Estimating precipation in open ocean with SWOT at sub-kilometer resolution

Precipitation is a fundamental component of the Earths hydrological cycle, with profound implications for water resource management, marine traffic, and disaster risk mitigation. Accurate rainfall estimation is critical for understanding weather patterns, forecasting flood events, and modeling climate change scenarios. While ground-based systems, such as the NEXRAD WSR-88D network, provide high-resolution data, they are geographically limited and leave vast oceanic regions unmonitored. Alternatively, satellite missions offer global coverage but often lack the necessary spatial resolution for fine-scale analysis (e.g., IMERG provides rates at ~8 km/pixel) or have limited acquisition in open oceans (e.g., Sentinel-1's constellation default observation mode in open ocean is composed of scattered imagettes).

In this context, the Surface Water and Ocean Topography (SWOT) mission presents a novel opportunity to bridge the gap between global coverage and high spatial resolution. Although primarily designed for altimetry, SWOT’s Ka-band Radar Interferometer (KaRIn) is sensitive to atmospheric hydrometeors. KaRIn offers sub-kilometer resolution (250 m/pixel), matching NEXRAD resolution in range, and provides continuous data over both coastal zones and the open ocean.

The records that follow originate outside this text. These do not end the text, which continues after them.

@[simp] theorem trip_keeps (i : Nat) (s : State) :
    (trip i s).timeBase = s.timeBase
      ∧ (trip i s).bpu = s.bpu
      ∧ (trip i s).liu = s.liu
      ∧ (trip i s).capture = s.capture
      ∧ (trip i s).oas = s.oas
      ∧ (trip i s).vdu = s.vdu
      ∧ (trip i s).ejs = s.ejs
      ∧ (trip i s).tbs = s.tbs
      ∧ (trip i s).pending = s.pending
      ∧ (trip i s).cmu.engine = s.cmu.engine
      ∧ (trip i s).cmu.unit = s.cmu.unit
      ∧ (trip i s).cmu.cause = s.cmu.cause
      ∧ (trip i s).cmu.config = s.cmu.config
      ∧ (trip i s).cmu.causes = s.cmu.causes := by
  simp only [trip]
  repeat' split
  all_goals simp_all

@[simp] theorem thermalTick_keeps (s : State) :
    (thermalTick s).timeBase = s.timeBase
      ∧ (thermalTick s).bpu = s.bpu
      ∧ (thermalTick s).liu = s.liu
      ∧ (thermalTick s).capture = s.capture
      ∧ (thermalTick s).oas = s.oas
      ∧ (thermalTick s).vdu = s.vdu
      ∧ (thermalTick s).ejs = s.ejs
      ∧ (thermalTick s).tbs = s.tbs
      ∧ (thermalTick s).pending = s.pending
      ∧ (thermalTick s).cmu.engine = s.cmu.engine
      ∧ (thermalTick s).cmu.unit = s.cmu.unit
      ∧ (thermalTick s).cmu.cause = s.cmu.cause
      ∧ (thermalTick s).cmu.config = s.cmu.config
      ∧ (thermalTick s).cmu.causes = s.cmu.causes := by
  unfold thermalTick
  have h := foldl_keeps (fun (t : State) (i : Nat) => trip i t)
    (fun t : State => (t.timeBase, t.bpu, t.liu, t.capture, t.oas, t.vdu, t.ejs, t.tbs, t.pending,
      t.cmu.engine, t.cmu.unit, t.cmu.cause, t.cmu.config, t.cmu.causes))
    (by intro t i; simp)
  simp only [Prod.mk.injEq] at h
  simp_all

@[simp] theorem startImage_keeps (s : State) :
    (startImage s).timeBase = s.timeBase
      ∧ (startImage s).bpu = s.bpu
      ∧ (startImage s).liu = s.liu
      ∧ (startImage s).capture = s.capture
      ∧ (startImage s).oas = s.oas
      ∧ (startImage s).vdu = s.vdu
      ∧ (startImage s).ejs = s.ejs
      ∧ (startImage s).tbs = s.tbs
      ∧ (startImage s).cmu = s.cmu
      ∧ (startImage s).lki = s.lki
      ∧ (startImage s).rpu = s.rpu
      ∧ (startImage s).pending = s.pending := by
  simp only [startImage]
  all_goals simp_all

@[simp] theorem openWindow_keeps (s : State) :
    (openWindow s).timeBase = s.timeBase
      ∧ (openWindow s).bpu = s.bpu
      ∧ (openWindow s).liu = s.liu
      ∧ (openWindow s).capture = s.capture
      ∧ (openWindow s).oas = s.oas
      ∧ (openWindow s).vdu = s.vdu
      ∧ (openWindow s).ejs = s.ejs
      ∧ (openWindow s).tbs = s.tbs
      ∧ (openWindow s).cmu = s.cmu
      ∧ (openWindow s).lki = s.lki
      ∧ (openWindow s).rpu = s.rpu
      ∧ (openWindow s).pending = s.pending := by
  simp only [openWindow]
  all_goals simp_all

@[simp] theorem closeWindow_keeps (s : State) :
    (closeWindow s).timeBase = s.timeBase
      ∧ (closeWindow s).bpu = s.bpu
      ∧ (closeWindow s).liu = s.liu
      ∧ (closeWindow s).capture = s.capture
      ∧ (closeWindow s).oas = s.oas
      ∧ (closeWindow s).vdu = s.vdu
      ∧ (closeWindow s).ejs = s.ejs
      ∧ (closeWindow s).tbs = s.tbs
      ∧ (closeWindow s).cmu = s.cmu
      ∧ (closeWindow s).lki = s.lki
      ∧ (closeWindow s).rpu = s.rpu
      ∧ (closeWindow s).pending = s.pending := by
  simp only [closeWindow]
  all_goals simp_all

@[simp] theorem coilFault_keeps (i : Nat) (s : State) :
    (coilFault i s).timeBase = s.timeBase
      ∧ (coilFault i s).bpu = s.bpu
      ∧ (coilFault i s).liu = s.liu
      ∧ (coilFault i s).capture = s.capture
      ∧ (coilFault i s).oas = s.oas
      ∧ (coilFault i s).vdu = s.vdu
      ∧ (coilFault i s).ejs = s.ejs
      ∧ (coilFault i s).tbs = s.tbs
      ∧ (coilFault i s).pending = s.pending
      ∧ (coilFault i s).cmu.engine = s.cmu.engine
      ∧ (coilFault i s).cmu.unit = s.cmu.unit
      ∧ (coilFault i s).cmu.cause = s.cmu.cause
      ∧ (coilFault i s).cmu.config = s.cmu.config
      ∧ (coilFault i s).cmu.causes = s.cmu.causes := by
  simp only [coilFault]
  repeat' split
  all_goals simp_all
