-- ==== Sys2Proof/Laws/Intake.lean ====
section
/-! SUPPORT. What the operations of the Line Intake Unit leave unchanged: one lemma each. -/

namespace Sys2Proof.Machine

@[simp] theorem emptyRing_keeps (s : State) :
    (emptyRing s).timeBase = s.timeBase
      ∧ (emptyRing s).bpu = s.bpu
      ∧ (emptyRing s).capture = s.capture
      ∧ (emptyRing s).ejs = s.ejs
      ∧ (emptyRing s).vlc = s.vlc
      ∧ (emptyRing s).tbs = s.tbs
      ∧ (emptyRing s).cmu = s.cmu
      ∧ (emptyRing s).lki = s.lki
      ∧ (emptyRing s).rpu = s.rpu
      ∧ (emptyRing s).pending = s.pending := by
  simp only [emptyRing]
  all_goals simp_all

@[simp] theorem freeSlot_keeps (index : Nat) (s : State) :
    (freeSlot index s).timeBase = s.timeBase
      ∧ (freeSlot index s).bpu = s.bpu
      ∧ (freeSlot index s).capture = s.capture
      ∧ (freeSlot index s).oas = s.oas
      ∧ (freeSlot index s).vdu = s.vdu
      ∧ (freeSlot index s).ejs = s.ejs
      ∧ (freeSlot index s).vlc = s.vlc
      ∧ (freeSlot index s).tbs = s.tbs
      ∧ (freeSlot index s).cmu = s.cmu
      ∧ (freeSlot index s).lki = s.lki
      ∧ (freeSlot index s).rpu = s.rpu
      ∧ (freeSlot index s).pending = s.pending := by
  simp only [freeSlot]
  all_goals simp_all

@[simp] theorem setRingSlot_keeps (slot : RingSlot) (s : State) :
    (setRingSlot slot s).timeBase = s.timeBase
      ∧ (setRingSlot slot s).bpu = s.bpu
      ∧ (setRingSlot slot s).capture = s.capture
      ∧ (setRingSlot slot s).oas = s.oas
      ∧ (setRingSlot slot s).vdu = s.vdu
      ∧ (setRingSlot slot s).ejs = s.ejs
      ∧ (setRingSlot slot s).vlc = s.vlc
      ∧ (setRingSlot slot s).tbs = s.tbs
      ∧ (setRingSlot slot s).cmu = s.cmu
      ∧ (setRingSlot slot s).lki = s.lki
      ∧ (setRingSlot slot s).rpu = s.rpu
      ∧ (setRingSlot slot s).pending = s.pending := by
  simp only [setRingSlot]
  all_goals simp_all

@[simp] theorem takeRow_keeps (slot : RingSlot) (s : State) :
    (takeRow slot s).timeBase = s.timeBase
      ∧ (takeRow slot s).bpu = s.bpu
      ∧ (takeRow slot s).capture = s.capture
      ∧ (takeRow slot s).vdu = s.vdu
      ∧ (takeRow slot s).ejs = s.ejs
      ∧ (takeRow slot s).vlc = s.vlc
      ∧ (takeRow slot s).tbs = s.tbs
      ∧ (takeRow slot s).cmu = s.cmu
      ∧ (takeRow slot s).lki = s.lki
      ∧ (takeRow slot s).pending = s.pending := by
  simp only [takeRow]
  all_goals simp_all

@[simp] theorem takeSlot_keeps (slot : RingSlot) (s : State) :
    (takeSlot slot s).timeBase = s.timeBase
      ∧ (takeSlot slot s).bpu = s.bpu
      ∧ (takeSlot slot s).capture = s.capture
      ∧ (takeSlot slot s).ejs = s.ejs
      ∧ (takeSlot slot s).vlc = s.vlc
      ∧ (takeSlot slot s).pending = s.pending
      ∧ (takeSlot slot s).cmu.engine = s.cmu.engine
      ∧ (takeSlot slot s).cmu.unit = s.cmu.unit
      ∧ (takeSlot slot s).cmu.cause = s.cmu.cause
      ∧ (takeSlot slot s).cmu.config = s.cmu.config
      ∧ (takeSlot slot s).cmu.causes = s.cmu.causes := by
  simp only [takeSlot]
  repeat' split
  all_goals simp_all

@[simp] theorem deliverSlot_keeps (slot : RingSlot) (s : State) :
    (deliverSlot slot s).timeBase = s.timeBase
      ∧ (deliverSlot slot s).bpu = s.bpu
      ∧ (deliverSlot slot s).ejs = s.ejs
      ∧ (deliverSlot slot s).vlc = s.vlc
      ∧ (deliverSlot slot s).pending = s.pending
      ∧ (deliverSlot slot s).cmu.engine = s.cmu.engine
      ∧ (deliverSlot slot s).cmu.unit = s.cmu.unit
      ∧ (deliverSlot slot s).cmu.cause = s.cmu.cause
      ∧ (deliverSlot slot s).cmu.config = s.cmu.config
      ∧ (deliverSlot slot s).cmu.causes = s.cmu.causes := by
  simp only [deliverSlot]
  repeat' split
  all_goals simp_all

@[simp] theorem deliverOne_keeps (s : State) :
    (deliverOne s).timeBase = s.timeBase
      ∧ (deliverOne s).bpu = s.bpu
      ∧ (deliverOne s).ejs = s.ejs
      ∧ (deliverOne s).vlc = s.vlc
      ∧ (deliverOne s).pending = s.pending
      ∧ (deliverOne s).cmu.engine = s.cmu.engine
      ∧ (deliverOne s).cmu.unit = s.cmu.unit
      ∧ (deliverOne s).cmu.cause = s.cmu.cause
      ∧ (deliverOne s).cmu.config = s.cmu.config
      ∧ (deliverOne s).cmu.causes = s.cmu.causes := by
  simp only [deliverOne]
  repeat' split
  all_goals simp_all

@[simp] theorem deliverN_keeps (n : Nat) (s : State) :
    (deliverN n s).timeBase = s.timeBase
      ∧ (deliverN n s).bpu = s.bpu
      ∧ (deliverN n s).ejs = s.ejs
      ∧ (deliverN n s).vlc = s.vlc
      ∧ (deliverN n s).pending = s.pending
      ∧ (deliverN n s).cmu.engine = s.cmu.engine
      ∧ (deliverN n s).cmu.unit = s.cmu.unit
      ∧ (deliverN n s).cmu.cause = s.cmu.cause
      ∧ (deliverN n s).cmu.config = s.cmu.config
      ∧ (deliverN n s).cmu.causes = s.cmu.causes := by
  induction n generalizing s with
  | zero => simp [deliverN]
  | succ n ih =>
    unfold deliverN
    all_goals simp_all

@[simp] theorem deliver_keeps (s : State) :
    (deliver s).timeBase = s.timeBase
      ∧ (deliver s).bpu = s.bpu
      ∧ (deliver s).ejs = s.ejs
      ∧ (deliver s).vlc = s.vlc
      ∧ (deliver s).pending = s.pending
      ∧ (deliver s).cmu.engine = s.cmu.engine
      ∧ (deliver s).cmu.unit = s.cmu.unit
      ∧ (deliver s).cmu.cause = s.cmu.cause
      ∧ (deliver s).cmu.config = s.cmu.config
      ∧ (deliver s).cmu.causes = s.cmu.causes := by
  simp only [deliver]
  all_goals simp_all

@[simp] theorem leaveLocked_keeps (before : SyncState) (s : State) :
    (leaveLocked before s).timeBase = s.timeBase
      ∧ (leaveLocked before s).bpu = s.bpu
      ∧ (leaveLocked before s).liu = s.liu
      ∧ (leaveLocked before s).oas = s.oas
      ∧ (leaveLocked before s).vdu = s.vdu
      ∧ (leaveLocked before s).ejs = s.ejs
      ∧ (leaveLocked before s).vlc = s.vlc
      ∧ (leaveLocked before s).tbs = s.tbs
      ∧ (leaveLocked before s).pending = s.pending
      ∧ (leaveLocked before s).cmu.engine = s.cmu.engine
      ∧ (leaveLocked before s).cmu.unit = s.cmu.unit
      ∧ (leaveLocked before s).cmu.cause = s.cmu.cause
      ∧ (leaveLocked before s).cmu.config = s.cmu.config
      ∧ (leaveLocked before s).cmu.causes = s.cmu.causes := by
  simp only [leaveLocked]
  repeat' split
  all_goals simp_all

@[simp] theorem requestCloseAll_keeps (s : State) :
    (requestCloseAll s).timeBase = s.timeBase
      ∧ (requestCloseAll s).bpu = s.bpu
      ∧ (requestCloseAll s).liu = s.liu
      ∧ (requestCloseAll s).capture = s.capture
      ∧ (requestCloseAll s).ejs = s.ejs
      ∧ (requestCloseAll s).vlc = s.vlc
      ∧ (requestCloseAll s).tbs = s.tbs
      ∧ (requestCloseAll s).cmu = s.cmu
      ∧ (requestCloseAll s).lki = s.lki
      ∧ (requestCloseAll s).rpu = s.rpu
      ∧ (requestCloseAll s).pending = s.pending := by
  simp only [requestCloseAll]
  repeat' split
  all_goals simp_all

We present a machine learning framework to estimate precipitation rates using SWOT observations. We build a NEXRAD/SWOT dataset between August 2023 and February 2025, composed of 7009 patches (512×512 pixels) out of which 1090 contains precipitation (more than 1 mm/h on more than 1\% of the observation). A U-Net architecture was trained to retrieve Digital Precipitation Rates (DPR) from the WSR-88D. The input features include the backscattering coefficient (normalized to mitigate the incidence angle variability), total coherence, incidence angle, and a wind speed prior from atmospherical models. To ensure robust performance, the training loss is spatially weighted: pixels closer to NEXRAD stations are prioritized to minimize ground-truth uncertainty related to radar beam broadening and elevation in altitude, while null-DPR pixels are down-weighted to address class imbalance. Furthermore, quantile mapping was applied to align the model’s output distribution with NEXRAD's statistics, ensuring the accurate replication of heavy rainfall tails. An ensemble of independently trained models allow to compute a consensus score, providing a metric for estimating confidence.

Evaluation against NEXRAD data shows the model achieves 67\% accuracy in categorical classification (rainless, low, high intensity), a performance comparable to dual-station consistency checks. In the open ocean, validation against collocated IMERG tracks reveals strong correlations of their respective time series, reaching 95\% in the Pacific Inter-Tropical Convergence Zone (ITCZ) and 75\% in the Atlantic ITCZ. However, correlation degrades at higher latitudes, suggesting a sensitivity to convective precipitation regimes. This behavior is consistent with observations from C-Band SAR rainfall retrieval such as the future rainfall product of the Sentinel-1 constellation.

These results demonstrate the feasibility of using SWOT KaRIn high-resolution products for robust rainfall estimation, particularly in tropical and equatorial regions. By unlocking precipitation data in data-sparse regions, this approach offers a significant contribution to global precipitation monitoring and hydrological modeling.